III Ибо, повторюсь, основание радости человека часто трудно уловить. Оно может временами зависеть от простого аксессуара, как фонарь; оно может заключаться, как у Дансера, в таинственных внутренностях психологии. Оно может состоять из постоянной неудачи и находить упражнение в постоянной погоне. Оно имеет так мало связи с внешним (как наблюдатель записывает в своей записной книжке), что может даже не касаться их; и истинная жизнь человека, ради которой он соглашается жить, лежит целиком в поле фантазии. Священник в свои свободные часы может выигрывать битвы, фермер — водить корабли, банкир — пожинать триумф в искусствах: все ведут другую жизнь, занимаются другим ремеслом, чем то, которое они выбрали; подобно строителю дома поэта, который, в конце концов, заключен в камень,
«У своего очага, как подсказывает бессильная фантазия,
Перестраивает его по своему вкусу».
В таком случае поэзия уходит в подполье. Наблюдатель (бедняга, со своими документами!) совершенно не в курсе. Ибо смотреть на человека — значит лишь напрашиваться на обман. Мы увидим ствол, из которого он черпает свое питание; но он сам находится выше и снаружи, в зеленом куполе листвы, гудящем от ветров и гнездящемся соловьями. И истинным реализмом был бы реализм поэтов — взобраться вслед за ним, как белка, и уловить хоть какой-то проблеск рая, ради которого он живет. И истинный реализм, всегда и везде, — это реализм поэтов: найти, где обитает радость, и дать ей голос, далеко превосходящий пение.

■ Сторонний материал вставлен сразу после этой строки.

-- ==== Sys2Proof/Machine/Debug.lean ====
section
/-! DEFINITION. The debugger and the samplers (R330 to R340, R365): the mailbox commands, halts and their events, single steps, the
transfer of a fibre's state, and stall samples. -/

namespace Sys2Proof.Machine

/-! ## Commands (R330, R331) -/

/-- Runs the mailbox command with an opcode that partition p has under way; act gets `ARG0` to `ARG6` by number. -/
def runDbg (s : State) (p op : Nat) (act : Partition → (Nat → Nat) → Answer) : Host.Outcome State Fault Refusal :=
  match s.part? p with
  | none => .next s
  | some x =>
    if x.dbgBusy = some op then
      match act x fun n => (x.dbgCmd.getD (n + 1) 0).toNat with
      | .wait => .next s
      | .go t => .next (t.updP p fun y => { y with dbgBegun := true }).ticked
      | .done st ws t => .next (t.updP p fun y => y.dbgReply st ws).ticked
    else .next s

/-- A command that needs an attached debugger: status 4 without one (R331). -/
def needAttached (s : State) (x : Partition) (k : Answer) : Answer := if x.attached then k else .done 4 [] s

/-- The workgroup that a command names by queue, sequence number and linear index: status 3 where it does not exist (R330). -/
def needWg (s : State) (p : Partition) (a : Nat → Nat) (k : Launch → Workgroup → Answer) : Answer :=
  match s.launch? ⟨a 0 % 256, a 1⟩ with
  | none => .done 3 [] s
  | some l =>
    if l.part ≠ p.id then .done 3 [] s
    else match s.wg? ⟨l.ref, a 2⟩ with
      | none => .done 3 [] s
      | some w => k l w

/-- The fibre that a command names by warp id and lane besides: status 3 where it does not exist, then 2 where its workgroup is not halted
(R331). DEDUCED, unsafe, log 51. -/
def needFibre (s : State) (p : Partition) (a : Nat → Nat) (k : Env → Answer) : Answer :=
  needWg s p a fun l w =>
    if a 3 / l.warps ≠ w.ref.wg then .done 3 [] s
    else match s.env? ⟨w.ref, a 3 % l.warps, a 4⟩ with
      | none => .done 3 [] s
      | some e => if w.halt = .halted then k e else .done 2 [] s

/-! ## Halting and resuming (R333 to R335) -/

/-- The fibre's stop is a debug stop that has not been posted (R333). -/
def Fibre.unreported (f : Fibre) : Bool :=
  match f.st with
  | .parked r .no => decide (0x18 ≤ r.code)
  | _ => false

/-- A workgroup's running fibres stop where they stand. -/
def State.haltRunning (s : State) (w : WRef) : State :=
  { s with fibres := s.fibres.map fun (f : Fibre) => if f.ref.wref = w ∧ f.running then { f with halted := true } else f }

/-- A fibre of a resumed workgroup: a breakpoint, watchpoint or step stop executes its word unchecked, a `trap` or `brk` is complete,
another stop stays (R335). DEDUCED, unsafe, log 54. -/
def State.resumeFibre (s : State) (r : FRef) : State :=
  match s.env? r with
  | none => s
  | some e =>
    let f := { e.f with halted := false }
    match f.st with
    | .parked q _ =>
      if q.code = 0x18 ∨ q.code = 0x19 then s.completeStop { e with f := f }
      else if 0x1A ≤ q.code then s.setF { f with st := f.stand, suppress := true }
      else s.setF f
    | _ => s.setF f

/-- A halted workgroup runs on (R335). DEDUCED, unsafe, log 54. -/
def State.resumeWg (s : State) (w : WRef) : State :=
  (s.wgFibres w).foldl (fun t f => t.resumeFibre f.ref) (s.updW w fun x => { x with halt := .none })

/-- A workgroup whose halt is not complete runs on; its debug stops stay to be posted. -/
def State.unhaltWg (s : State) (w : WRef) : State :=
  let t := { s with fibres := s.fibres.map fun (f : Fibre) => if f.ref.wref = w then { f with halted := false } else f }
  t.updW w fun x => { x with halt := .none }

/-- Workgroups of a partition. -/
def State.partWgs (s : State) (p : Nat) : List Workgroup :=
  s.wgs.filter fun w => match s.launch? w.ref.launch with
    | some l => decide (l.part = p)
    | none => false

/-- DBG_ATTACH: debug stops of the partition go to the mailbox from now on, those not yet posted among them (R292, R331). DEDUCED, unsafe,
log 54. -/
def execDbgAttach (p : Nat) (s : State) : Host.Outcome State Fault Refusal :=
  runDbg s p 0x01 fun x _ =>
    if x.attached then .done 0 [] s
    else
      let t := s.updP p fun y => { y with attached := true, events := [], mbox := setAt (setAt y.mbox 16 0) 17 0 }
      .done 0 [] ((s.partFibres p).foldl (fun t f => if f.unreported then t.updW f.ref.wref (Workgroup.debugStop f.clk) else t) t)

/-- DBG_DETACH: breakpoints and watchpoints go, halted workgroups run on, and debug stops are posted to the stop queue again (R331).
DEDUCED, unsafe, log 54. -/
def execDbgDetach (p : Nat) (s : State) : Host.Outcome State Fault Refusal :=
  runDbg s p 0x02 fun x _ => needAttached s x (
    let t := s.updP p fun y => { y with attached := false, brks := [], watches := [], events := [] }
    .done 0 [] ((s.partWgs p).foldl (fun t w => match w.halt with
      | .none => t
      | .halting _ => t.unhaltWg w.ref
      | .halted => t.resumeWg w.ref) t))

/-- DBG_HALT: the running fibres of the workgroup stop at their word boundaries (R331, R334). DEDUCED, unsafe, log 52. -/
def execDbgHalt (p : Nat) (s : State) : Host.Outcome State Fault Refusal :=
  runDbg s p 0x03 fun x a => needAttached s x (needWg s x a fun _ w =>
    if w.halt = .none then .done 0 [] ((s.haltRunning w.ref).updW w.ref fun y => { y with halt := .halting none }) else .done 0 [] s)

/-- DBG_RESUME (R335). -/
def execDbgResume (p : Nat) (s : State) : Host.Outcome State Fault Refusal :=
  runDbg s p 0x04 fun x a => needAttached s x (needWg s x a fun _ w =>
    if w.halt = .halted then .done 0 [] (s.resumeWg w.ref) else .done 2 [] s)

/-! ## Events (R332, R333, R365) -/

/-- Inserts a record by its key, clock, warp and lane, in ascending order. -/
def insertRec (r : FaultRec) : List FaultRec → List FaultRec
  | [] => [r]
  | x :: t => if keyLt ⟨r.clk, r.warp, r.lane⟩ ⟨x.clk, x.warp, x.lane⟩ then r :: x :: t else x :: insertRec r t

/-- The records of a workgroup's unposted debug stops, in key order. -/
def State.stopRecs (s : State) (w : WRef) : List FaultRec :=
  (s.wgFibres w).foldl (fun rs f => match f.st with
    | .parked r .no => if 0x18 ≤ r.code then insertRec r rs else rs
    | _ => rs) []

/-- A record without its lane. -/
def FaultRec.anyLane (r : FaultRec) : FaultRec := { r with lane := 0 }

/-- The kind-1 events of records: one for the lanes of a warp that agree in all else (R333, R365). -/
def stopEvents (rs : List FaultRec) : List Event :=
  (rs.map FaultRec.anyLane).eraseDups.map fun h =>
    { kind := 1, code := h.code, cause := h.cause, warp := h.warp,
      lmask := BitVec.ofNat 32 ((rs.filter fun r => r.anyLane = h).map fun r => 2 ^ r.lane).sum, clk := h.clk, oaddr := h.oaddr, widx := h.widx,
      info := h.info }

/-- The event of a completed halt (R332, R334). -/
def haltEvent (n wg : Nat) : Event :=
  let x := (Config.haltEvent n).toNat
  { kind := 3, code := 0, cause := 0, warp := wg, lmask := BitVec.ofNat 32 x, clk := x / 2 ^ 32 % 2 ^ 56, oaddr := BitVec.ofNat 57 (x / 2 ^ 88),
    widx := x / 2 ^ 145 % 16, info := BitVec.ofNat 64 (x / 2 ^ 149) }

/-- Events join those that wait for room, and are posted in order (R333). -/
def State.postEvents (s : State) (p : Nat) (es : List Event) : State := s.updP p fun y => flushEvents y (y.events ++ es)

/-- A workgroup's unposted debug stops are posted as kind-1 events. -/
def State.reportStops (s : State) (p : Nat) (w : WRef) : State :=
  let t := { s with fibres := s.fibres.map fun (f : Fibre) => if f.ref.wref = w ∧ f.unreported then (match f.st with
    | .parked r _ => { f with st := .parked r .event }
    | _ => f) else f }
  t.postEvents p (stopEvents (s.stopRecs w))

Ибо упустить радость — значит упустить все. В радости актеров заключается смысл любого действия. Это объяснение, это оправдание. Для того, кто не знает секрета фонарей, сцена на полях для гольфа бессмысленна. И отсюда преследующая и поистине призрачная нереальность реалистических книг. Отсюда, когда мы читаем английских реалистов, недоверчивое удивление, с которым мы наблюдаем постоянство героя под погружающим приливом скуки, и как он выдерживает со своей капризной возлюбленной, и терпит болтовню идиотских девушек, и стоит со всей своей безликой пустыней существования, вместо того чтобы искать облегчения в выпивке или заграничных путешествиях. Отсюда у французов, на этом мясном рынке чувственности среднего возраста, отвращенное удивление, с которым мы видим, как герой дрейфует в сторону, практически совершенно неискушенный, во всякое описание проступков и бесчестия. В каждом мы упускаем личную поэзию, заколдованную атмосферу, ту радужную работу фантазии, которая одевает то, что наго, и кажется облагораживающей то, что низко; в каждом жизнь падает мертвой, как тесто, вместо того чтобы взмыть, как воздушный шар, в цвета заката; каждый истинен, каждый немыслим; ибо никто не живет во внешней истине, среди солей и кислот, но в теплой, фантасмагорической камере своего мозга, с расписными окнами и сюжетными стенами.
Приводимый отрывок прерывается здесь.